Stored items

-=-=-=-=-

-- ==== Sys2Proof/Certificates/Slice0/Obligations.lean ====
section
/-! DEFINITION. The statements for the provers, and the few words they are written in (namespace Sys2Proof.Claims). -/

namespace Sys2Proof.Claims

open Sys2Proof.Machine

/-- R80: the state after the first line of an accepted command word. -/
def accepted (w : Word) (s : State) : State :=
  { s with status := { s.status with lastCmd := w.extractLsb' 0 8 }, curCmd := w, tStart := s.time }

/-- R305: the state after `complete(r)`. -/
def finished (r : Result) (s : State) : State :=
  { s with
    pos := none
    status := { s.status with ovr := s.status.ovr || s.status.done, result := r, done := true
                              err := s.status.err || r != .ok } }

/-- The command stands at a wait point. -/
def waiting (w : WaitPoint) (s : State) : State := { s with pos := some w }

/-- The bit engines as R185 resets them. -/
def rxClear : RxEngine := { sync := .hunt, ones := 0, pend := [], backlog := [] }
def txClear : TxEngine := { acc := 0, nbits := 0, ones := 0 }

/-- RXSTAT = 0. -/
def rxstatClear : RxStat :=
  { valid := false, lenOk := false, addrOk := false, ctrlOk := false, crcOk := false, crcChecked := false
    final := false, rcpSubst := false, fcf := 0, dleUnk := false, alignErr := false, dceFcsErr := false }

/-- A buffer holds a byte list at its start. -/
def Holds (m : Memory) (bytes : List Byte) : Prop := ∀ i, i < bytes.length → m.read i = bytes[i]?

/-- A buffer holds a byte list at its start and no known byte after it. -/
def HoldsOnly (m : Memory) (bytes : List Byte) : Prop := ∀ i, m.read i = bytes[i]?

/-- TXBUF[0..TXLEN) is a frame body. -/
def TxBody (s : State) (body : List Byte) : Prop := s.txlen.toNat = body.length ∧ Holds s.txbuf body

/-- R131: a DCE data byte on send, DLE doubled. -/
def escaped (d : Byte) : List OutToken := if d = 0x10 then [.byte 0x10, .byte 0x10] else [.byte d]

/-- R131: `<DLE><ETX>`. -/
def endMarker : List OutToken := [.byte 0x10, .byte 0x03]

/-- R101: a frame body with its FCS if it is to be appended. -/
def framed (append : Bool) (body : List Byte) : List Byte := if append then body ++ fcsBytes body else body

/-- The byte tokens of an outbound sequence, as the far DCE delivers them. -/
def delivered (ts : List OutToken) : List InToken :=
  ts.filterMap fun t => match t with
    | .byte b => some (.byte b)
    | .cmd _ => none

/-- The bytes whose DLE-escaped form an outbound sequence is. -/
def escapedAll (bytes : List Byte) : List OutToken := bytes.flatMap escaped

/-- R104: the address and control tests of a frame. -/
def addrCtrlOk (frame : List Byte) : Prop := frame[0]? = some 0xFF ∧ ∃ c, frame[1]? = some c ∧ c &&& 0xF7 = 0xC0

/-- R173: zero-bit stuffing of a bit list, with a run of `ones` 1s before it. -/
def stuff : (ones : Nat) → List Bool → List Bool
  | _, [] => []
  | ones, true :: rest => if ones + 1 = 5 then true :: false :: stuff 0 rest else true :: stuff (ones + 1) rest
  | _, false :: rest => false :: stuff 0 rest

/-- R106, R107, R137, R216: the result of a received frame, the first failing test's code. -/
def receivedResult (minlen : Nat) (chk ovf dceFcsErr : Bool) (frame : List Byte) : Result :=
  if ovf then .oversize
  else if frame.length < minlen then .tooShort
  else if frame[0]? ≠ some 0xFF then .badAddr
  else if frame.getD 1 0 &&& 0xF7 ≠ 0xC0 then .badCtrl
  else if chk ∧ crc16 0xFFFF frame ≠ 0x1D0F then .badFcs
  else if dceFcsErr then .badFcs
  else .ok

/-- R106: RXSTAT bits 15:0 of a frame that ends with a result, over what the other bits hold. -/
def receivedStat (minlen : Nat) (chk : Bool) (frame : List Byte) (r : Result) (x : RxStat) : RxStat :=
  { x with
    valid := r == .ok, lenOk := decide (minlen ≤ frame.length), addrOk := frame[0]? == some 0xFF
    ctrlOk := decide (2 ≤ frame.length) && frame.getD 1 0 &&& 0xF7 == 0xC0, crcOk := crc16 0xFFFF frame == 0x1D0F
    crcChecked := chk, final := (frame.getD 1 0).getLsbD 3, fcf := frame.getD 2 0 }

/-- R180: a frame's octets, its count of left-over bits, and whether the carrier ended it, are a malformed RCP. -/
def MalformedRcp (rcpFix : Bool) (frame : List Byte) (resid : Nat) (truncated : Bool) : Prop :=
  rcpFix = true ∧ 3 ≤ frame.length ∧ frame[0]? = some 0xFF ∧ (∃ c, frame[1]? = some c ∧ c &&& 0xF7 = 0xC0)
    ∧ frame[2]? = some 0x61
    ∧ (frame.length ≠ 5 ∨ crc16 0xFFFF frame ≠ 0x1D0F ∨ resid ≠ 0 ∨ truncated = true)

/-- R30, R80: the state after the start of an accepted receive command. -/
def receiveStarted (w : Word) (s : State) : State :=
  { accepted w s with rxstat := rxstatClear, heldDleUnk := false }

/-- R71, R72: a receive command completed with RXLEN = `n`. What RXBUF holds is said beside it. A discarded pair shows in
DLE_UNK from the completion on (assumption 9). -/
def ReceiveOver (r : Result) (n : Nat) (s u : State) : Prop :=
  u = finished r { s with
    rxlen := BitVec.ofNat 11 n, rxbuf := u.rxbuf, rxMarks := u.rxMarks, rxFreeFrom := n
    rxstat := { s.rxstat with dleUnk := s.rxstat.dleUnk || s.heldDleUnk }, heldDleUnk := false }

/-- R71, R72, R331: a receive command completed with a byte list as what RXBUF holds, no known byte after it, RXLEN its length,
a discarded pair shown in DLE_UNK, and the written marks of its bytes set, the others as before. -/
def EndsReceive (r : Result) (bytes : List Byte) (s u : State) : Prop :=
  HoldsOnly u.rxbuf bytes ∧ (∀ i, i < 1048 → u.rxWritten i = (s.rxWritten i || decide (i < bytes.length)))
    ∧ ReceiveOver r bytes.length s u

/-- R134: a data byte as it comes from the DCE, DLE doubled. -/
def inDoubled (v : Byte) : List InToken := if v = 0x10 then [.byte 0x10, .byte 0x10] else [.byte v]

/-- R134: a result may come where a pair's second byte was due; the DLE is then discarded. -/
def afterDle (dle : Bool) : List InToken := if dle then [.byte 0x10] else []

/-- R138, R142, R187, R216: a DCE result in a receive command's data phase. `lost` is the result of NO_CARRIER, and `ended` the
state that a NO_CARRIER, OK or ERROR leaves but for the completion. -/
def DataResult (r : DceRes) (lost : Result) (bytes : List Byte) (ended s : State) (rest : List InToken) : Prop :=
  match r with
  | .noCarrier => ∃ u, engineStep s = .next u ∧ EndsReceive lost bytes ended u
  | .ok | .error => ∃ u, engineStep s = .next u ∧ EndsReceive .dceError bytes ended u
  | .connect | .fcerror | .other => engineStep s = engineStep { s with inbound := rest }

-=-=-=-=-

(Required work): Show all lines in the entries above where the word "match" appears.

(Response to this task):
  ts.filterMap fun t => match t with
  match r with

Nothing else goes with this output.